# Looking for some good Anime to see any recommendations?



## Princess Rozalin (Aug 21, 2010)

Ok well im a Anime Fan but i want to become a Huge Anime Fan so i want to Know some of the Good Anime Out there i mean all i watch tbh is

Disgaea
Bleach up till the 6th Season Adult Swim
Inuyasha waiting for Final Act to be Dubbed
Avatar (not sure if that counts as Anime)
Fooly Cooly
Vandread
FMA and Brotherhood still watching on Adult Swim
and ETC i cant think of more i seen anyways anyone have any more Recommendations also is there a place Online where i can see it i found some but always Megavideo says my Time Limit has Expired.

PS:No Flaming at me Please


----------



## Anonygoo (Aug 21, 2010)

Well, anime is sort of diverse in genre. What's your poison for entertainment?

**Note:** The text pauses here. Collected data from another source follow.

-- ==== Sys2Proof/Machine/Ops.lean ====
section
/-! DEFINITION. The named operations over the state: the writes of the four elements, the interface primitives of
00_scope.md R12, the endings of operations (R190, R196), and the work shared by RX_BYTES, FRAME_ACK, FRAME_DATA, TIMEOUT
and CLEAR. The block takes no exceptions and has no return from one (60_exceptions.md R190, R197): an exceptional
outcome is a value, given back by `refuse`, `giveBack` or `Resolve(none)`. -/

namespace Sys2Proof.Machine

open Codec

/-- `send_seq <- v` -/
def State.setSendSeq (s : State) (v : Byte) : State := { s with block := { s.block with sendSeq := v } }

/-- `pend_valid <- v` -/
def State.setPendValid (s : State) (v : Bool) : State := { s with block := { s.block with pendValid := v } }

/-- `pend_op <- v` -/
def State.setPendOp (s : State) (v : Byte) : State := { s with block := { s.block with pendOp := v } }

/-- `rx_buf <- v` -/
def State.setRxBuf (s : State) (v : Bytes) : State := { s with block := { s.block with rxBuf := v } }

/-- The level of the input line `ready`. -/
def State.setReady (s : State) (level : Bool) : State := { s with ready := level }

/-- One more emission, the newest last (43_ack_sequencer.md R178). -/
def State.emit (s : State) (e : Emission) : State := { s with trace := s.trace ++ [e] }

/-- A pure operation gives its result back to its caller and changes nothing else (10_state.md R20). -/
def State.giveBack (s : State) (r : Returned) : State := { s with returned := s.returned ++ [r] }

/-- `TxWrite(B)`: the bytes go to the transport as one call; its result is not read (20_memory.md R43). -/
def txWrite (s : State) (b : Bytes) : State := s.emit (.txWrite b)

/-- `Resolve(r)` -/
def resolve (s : State) (r : Option Message) : State := s.emit (.resolve r)

/-- `Deliver(m, matched)` -/
def deliver (s : State) (m : Message) (hasMatched : Bool) : State := s.emit (.deliver m hasMatched)

/-- `refuse(reason)`: SEND_DATA ends at once, the caller gets the reason, no state changes (60_exceptions.md R196). -/
def refuse (s : State) (why : Refused) : State := s.emit (.refused why)

/-- `pend_op` becomes unspecified (43_ack_sequencer.md R175): the next free value (log 9). -/
def State.forgetPendOp (s : State) : State :=
  { s.setPendOp (freePendOp s.freeIdx) with freeIdx := s.freeIdx + 1 }

/-- A pending request ends without a response: `Resolve(none)` and `pend_valid <- 0`; with none pending, nothing
(43_ack_sequencer.md R172). -/
def giveUpPending (s : State) : State :=
  if s.block.pendValid then (resolve s none).setPendValid false else s

/-- The refusal SEND_DATA ends with, if any, in the order of the tests of 43_ack_sequencer.md R151. -/
def sendRefusal (s : State) (payload : Bytes) : Option Refused :=
  if s.ready = false then some .notConnected
  else if s.block.pendValid = true then some .busy
  else if payload.length = 0 then some .emptyPayload
  else if maxPayload < payload.length then some .tooLong
  else none

/-- The effect of an accepted SEND_DATA (R152): the frame is written, the slot taken, and the call accepted. `send_seq`
is not written (R153). -/
def sendAccepted (s : State) (payload : Bytes) : State :=
  let s1 := txWrite s (frameBytes s.cfg s.cfg.dtData s.block.sendSeq payload)
  let s2 := (s1.setPendOp (payload.headD 0)).setPendValid true
  s2.emit .accepted

/-- The work of FRAME_ACK (R163). -/
def adoptSeq (s : State) (m : Message) : State := s.setSendSeq m.seq

/-- The ACK that answers a message (R166). -/
def ackFor (c : Config) (m : Message) : Bytes := frameBytes c c.dtAck (ackSeq m.seq) []

/-- The work of FRAME_DATA: the ACK first (R166), then the match (R167), then the delivery (R169). -/
def answerAndDeliver (s : State) (m : Message) : State :=
  let s1 := txWrite s (ackFor s.cfg m)
  if matchesPending s.block.pendValid s.block.pendOp m then
    deliver (resolve (s1.setPendValid false) (some m)) m true
  else deliver s1 m false

/-- The dispatch of an extracted message by its type alone (R161). -/
def handleMessage (s : State) (m : Message) : State :=
  if m.dataType = s.cfg.dtAck then adoptSeq s m else answerAndDeliver s m

/-- The loop of RX_BYTES (R160): extract, store the rest back, handle the message, until none is found. The first
argument bounds the number of turns; a turn with a message shortens the buffer (R162). -/
def pump : Nat → State → State
  | 0, s => s
  | turns + 1, s =>
    let r := extract s.cfg s.block.rxBuf
    match r.msg with
    | none => s.setRxBuf r.rest
    | some m => pump turns (handleMessage (s.setRxBuf r.rest) m)

/-- Bytes arrive (R160): they are appended to `rx_buf` and the loop runs to its end. -/
def receive (s : State) (chunk : Bytes) : State :=
  let buf := s.block.rxBuf ++ chunk
  pump (buf.length + 1) (s.setRxBuf buf)

end Sys2Proof.Machine
end

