/-! ### What EXTRACT leaves when it finds no message (42_codec_extract.md R139) -/

/-- A buffer in a shape of R139 holds no message and EXTRACT gives it back as it is. -/
theorem extract_of_rxShape {b : Bytes} (h : RxShape c b) : extract c b = ⟨none, b⟩ := by
  rcases h with hstart | ⟨hhead, hend⟩
  · rw [extract_eq, cutAt_eq_none.2 hstart]
  · obtain ⟨r, rfl⟩ := List.head?_eq_some_iff.1 hhead
    have hcut : cutAt c.startMark (c.startMark :: r) = some ([], r) := cutAt_eq_some.2 ⟨rfl, List.not_mem_nil⟩
    have hopen : cutAt c.endMark r = none := cutAt_eq_none.2 hend
    rw [extract_eq, hcut]
    simp only [hopen]

/-- Without a message, what EXTRACT leaves has a shape of R139. -/
theorem extract_rest_rxShape {b : Bytes} (h : (extract c b).msg = none) : RxShape c (extract c b).rest := by
  induction b using extract_induct c with
  | h b ih =>
    rw [extract_eq] at h ⊢
    cases hs : cutAt c.startMark b with
    | none => exact .inl (cutAt_eq_none.1 hs)
    | some p =>
      obtain ⟨g, r⟩ := p
      simp only [hs] at h ⊢
      cases he : cutAt c.endMark r with
      | none => exact .inr ⟨rfl, cutAt_eq_none.1 he⟩
      | some q =>
        simp only [he] at h ⊢
        cases hu : unpack c (c.startMark :: (q.1 ++ [c.endMark])) with
        | message m => simp [hu] at h
        | malformed w =>
          simp only [hu] at h ⊢
          exact ih g r hs h

end Sys2Proof.Codec

namespace Sys2Proof.Machine

open Codec Safety

variable {s t u : State} {i : Instr}

/-! ### Reset -/

/-- Settles O1: the reset state is a literal with an empty queue. -/
theorem resetLeavesBlockEmptyAndIdle : Obligations.ResetLeavesBlockEmptyAndIdle :=
  ⟨rfl, rfl, rfl, rfl, rfl⟩

/-- Settles O2: the default bytes obey R6, the buffer is empty, and nothing was emitted. -/
theorem resetMeetsBothInvariants : Obligations.ResetMeetsBothInvariants :=
  ⟨⟨by decide, .inl List.not_mem_nil⟩, rfl⟩

/-! ### The kinds of instructions -/

/-- Settles O9: the value given back is computed from the operands and the configuration. -/
theorem pureOperationsOnlyReturn : Obligations.PureOperationsOnlyReturn := by
  intro c i hpure
  cases i
  case escape b => exact ⟨.bytes (escape c b), by rintro s rfl; rfl⟩
  case unescape x => exact ⟨.bytes (unescape c x), by rintro s rfl; rfl⟩
  case checksum b => exact ⟨.byte (checksum b), fun _ _ => rfl⟩
  case pack ty q p =>
    cases hp : pack c ty q p with
    | some f => exact ⟨.frame f, by rintro s rfl; simp only [exec, execPack, hp]; rfl⟩
    | none => exact ⟨.refused .tooLong, by rintro s rfl; simp only [exec, execPack, hp]; rfl⟩
  case unpack raw => exact ⟨.unpacked (unpack c raw), by rintro s rfl; rfl⟩
  case extract buf => exact ⟨.extracted (extract c buf), by rintro s rfl; rfl⟩
  case ackseq q => exact ⟨.byte (ackSeq q), fun _ _ => rfl⟩
  case pendset op => exact ⟨.byteSet (pendSet op), fun _ _ => rfl⟩
  all_goals cases hpure

/-- A longer payload makes no wire frame (41_codec_frame.md R111). -/
theorem receiveFrame_refused {ty q : Byte} {p : Bytes} (h : maxPayload < p.length) :
    receiveFrame ty q p s = .refused .noSuchFrame := by
  simp only [receiveFrame, pack, if_neg (Nat.not_le.2 h)]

Cowboy Bebop is good if you're looking for a mature, sci-fi adventure with tones of noir and western in it.
More recently, Black Lagoon is also a good choice for action.
Gunbuster and Diebuster are pretty good options if you like mecha.
Great Teacher Onizuka is good for nice mixture of comedy and drama centered on teaching life lessons.
There's also a number of movies like Perfect Blue, The Girl Who Leapt Through Time, and Barefoot Gen.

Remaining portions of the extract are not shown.